Task details — For the listing below, print exactly the lines from the line with "(List.range 32).map fun" to the line with "def State.relOf (s", both included, and nothing beyond them.

=== Section Start ===

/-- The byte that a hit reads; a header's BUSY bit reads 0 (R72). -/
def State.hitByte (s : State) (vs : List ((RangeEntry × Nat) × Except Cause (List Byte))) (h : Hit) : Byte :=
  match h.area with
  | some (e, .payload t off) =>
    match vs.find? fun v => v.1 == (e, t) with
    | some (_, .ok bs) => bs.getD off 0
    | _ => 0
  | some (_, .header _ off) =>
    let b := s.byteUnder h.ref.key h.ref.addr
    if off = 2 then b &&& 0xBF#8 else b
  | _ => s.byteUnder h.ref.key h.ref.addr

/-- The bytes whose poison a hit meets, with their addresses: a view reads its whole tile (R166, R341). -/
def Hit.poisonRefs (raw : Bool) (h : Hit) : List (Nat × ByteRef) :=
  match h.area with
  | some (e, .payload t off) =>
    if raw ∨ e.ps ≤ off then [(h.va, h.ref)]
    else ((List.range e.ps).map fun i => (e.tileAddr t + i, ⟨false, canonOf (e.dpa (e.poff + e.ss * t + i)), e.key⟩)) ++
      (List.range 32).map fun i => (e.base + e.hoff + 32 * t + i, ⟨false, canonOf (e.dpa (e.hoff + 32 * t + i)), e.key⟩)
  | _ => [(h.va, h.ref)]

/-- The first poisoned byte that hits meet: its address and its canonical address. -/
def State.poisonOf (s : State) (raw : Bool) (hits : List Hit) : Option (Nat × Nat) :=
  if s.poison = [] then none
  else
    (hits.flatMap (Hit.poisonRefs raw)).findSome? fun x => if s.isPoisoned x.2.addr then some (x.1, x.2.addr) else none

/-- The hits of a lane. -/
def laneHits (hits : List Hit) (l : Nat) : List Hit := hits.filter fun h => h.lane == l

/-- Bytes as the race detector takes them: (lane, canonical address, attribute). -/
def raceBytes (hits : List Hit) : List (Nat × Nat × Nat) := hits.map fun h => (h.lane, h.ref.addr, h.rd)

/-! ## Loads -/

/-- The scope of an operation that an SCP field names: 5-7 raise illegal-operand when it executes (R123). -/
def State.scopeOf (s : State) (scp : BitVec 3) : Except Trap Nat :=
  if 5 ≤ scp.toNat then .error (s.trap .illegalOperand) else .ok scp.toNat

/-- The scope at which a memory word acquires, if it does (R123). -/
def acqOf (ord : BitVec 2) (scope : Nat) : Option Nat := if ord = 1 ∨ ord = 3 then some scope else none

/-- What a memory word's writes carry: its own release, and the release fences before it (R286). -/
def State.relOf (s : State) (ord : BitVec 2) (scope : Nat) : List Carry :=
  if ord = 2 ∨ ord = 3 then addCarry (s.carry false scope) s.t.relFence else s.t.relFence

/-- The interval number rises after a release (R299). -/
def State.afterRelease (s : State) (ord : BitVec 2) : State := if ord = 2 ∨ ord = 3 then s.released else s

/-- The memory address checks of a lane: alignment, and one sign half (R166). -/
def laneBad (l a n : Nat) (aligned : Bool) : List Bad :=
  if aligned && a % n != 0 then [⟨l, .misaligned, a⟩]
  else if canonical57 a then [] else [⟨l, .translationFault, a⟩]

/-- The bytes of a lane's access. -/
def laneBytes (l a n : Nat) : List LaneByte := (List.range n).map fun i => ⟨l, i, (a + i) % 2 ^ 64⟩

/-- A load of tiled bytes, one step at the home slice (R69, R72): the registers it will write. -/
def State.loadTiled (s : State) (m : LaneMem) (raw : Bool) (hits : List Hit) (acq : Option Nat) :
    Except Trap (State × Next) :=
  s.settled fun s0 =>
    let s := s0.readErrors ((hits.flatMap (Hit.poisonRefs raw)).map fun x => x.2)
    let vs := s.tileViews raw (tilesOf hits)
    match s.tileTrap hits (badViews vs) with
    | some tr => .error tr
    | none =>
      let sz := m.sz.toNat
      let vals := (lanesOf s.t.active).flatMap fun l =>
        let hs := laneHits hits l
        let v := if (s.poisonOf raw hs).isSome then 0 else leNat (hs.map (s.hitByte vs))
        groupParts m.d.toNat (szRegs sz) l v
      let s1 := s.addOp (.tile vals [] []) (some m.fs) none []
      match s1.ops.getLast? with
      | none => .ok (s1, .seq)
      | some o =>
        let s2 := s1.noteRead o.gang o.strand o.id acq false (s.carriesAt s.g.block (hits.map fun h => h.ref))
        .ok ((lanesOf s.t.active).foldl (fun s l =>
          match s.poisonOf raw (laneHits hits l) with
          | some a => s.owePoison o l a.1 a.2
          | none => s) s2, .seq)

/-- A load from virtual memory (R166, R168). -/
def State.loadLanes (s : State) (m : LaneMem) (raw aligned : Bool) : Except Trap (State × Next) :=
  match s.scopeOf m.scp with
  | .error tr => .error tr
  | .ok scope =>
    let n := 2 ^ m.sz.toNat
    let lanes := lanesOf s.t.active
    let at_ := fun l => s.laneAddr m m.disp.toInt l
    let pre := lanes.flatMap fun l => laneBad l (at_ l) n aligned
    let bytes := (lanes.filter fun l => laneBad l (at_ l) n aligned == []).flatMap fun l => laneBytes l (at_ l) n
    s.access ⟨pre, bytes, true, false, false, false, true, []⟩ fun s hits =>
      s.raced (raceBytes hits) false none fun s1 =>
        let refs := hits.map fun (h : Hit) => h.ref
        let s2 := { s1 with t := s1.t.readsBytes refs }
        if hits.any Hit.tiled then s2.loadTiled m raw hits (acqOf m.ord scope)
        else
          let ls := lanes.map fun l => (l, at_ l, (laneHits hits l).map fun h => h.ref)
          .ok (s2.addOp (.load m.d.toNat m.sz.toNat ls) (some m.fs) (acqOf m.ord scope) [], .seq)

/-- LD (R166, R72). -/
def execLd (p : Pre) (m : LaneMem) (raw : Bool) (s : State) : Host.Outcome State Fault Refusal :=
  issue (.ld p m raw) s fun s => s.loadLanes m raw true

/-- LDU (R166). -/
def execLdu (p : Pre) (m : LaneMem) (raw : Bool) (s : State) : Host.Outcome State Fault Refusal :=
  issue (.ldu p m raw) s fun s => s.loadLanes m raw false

=== Section End ===

Answer section —
      (List.range 32).map fun i => (e.base + e.hoff + 32 * t + i, ⟨false, canonOf (e.dpa (e.hoff + 32 * t + i)), e.key⟩)
  | _ => [(h.va, h.ref)]

/-- The first poisoned byte that hits meet: its address and its canonical address. -/
def State.poisonOf (s : State) (raw : Bool) (hits : List Hit) : Option (Nat × Nat) :=
  if s.poison = [] then none
  else
    (hits.flatMap (Hit.poisonRefs raw)).findSome? fun x => if s.isPoisoned x.2.addr then some (x.1, x.2.addr) else none

/-- The hits of a lane. -/
def laneHits (hits : List Hit) (l : Nat) : List Hit := hits.filter fun h => h.lane == l

/-- Bytes as the race detector takes them: (lane, canonical address, attribute). -/
def raceBytes (hits : List Hit) : List (Nat × Nat × Nat) := hits.map fun h => (h.lane, h.ref.addr, h.rd)

/-! ## Loads -/

/-- The scope of an operation that an SCP field names: 5-7 raise illegal-operand when it executes (R123). -/
def State.scopeOf (s : State) (scp : BitVec 3) : Except Trap Nat :=
  if 5 ≤ scp.toNat then .error (s.trap .illegalOperand) else .ok scp.toNat

/-- The scope at which a memory word acquires, if it does (R123). -/
def acqOf (ord : BitVec 2) (scope : Nat) : Option Nat := if ord = 1 ∨ ord = 3 then some scope else none

/-- What a memory word's writes carry: its own release, and the release fences before it (R286). -/
def State.relOf (s : State) (ord : BitVec 2) (scope : Nat) : List Carry :=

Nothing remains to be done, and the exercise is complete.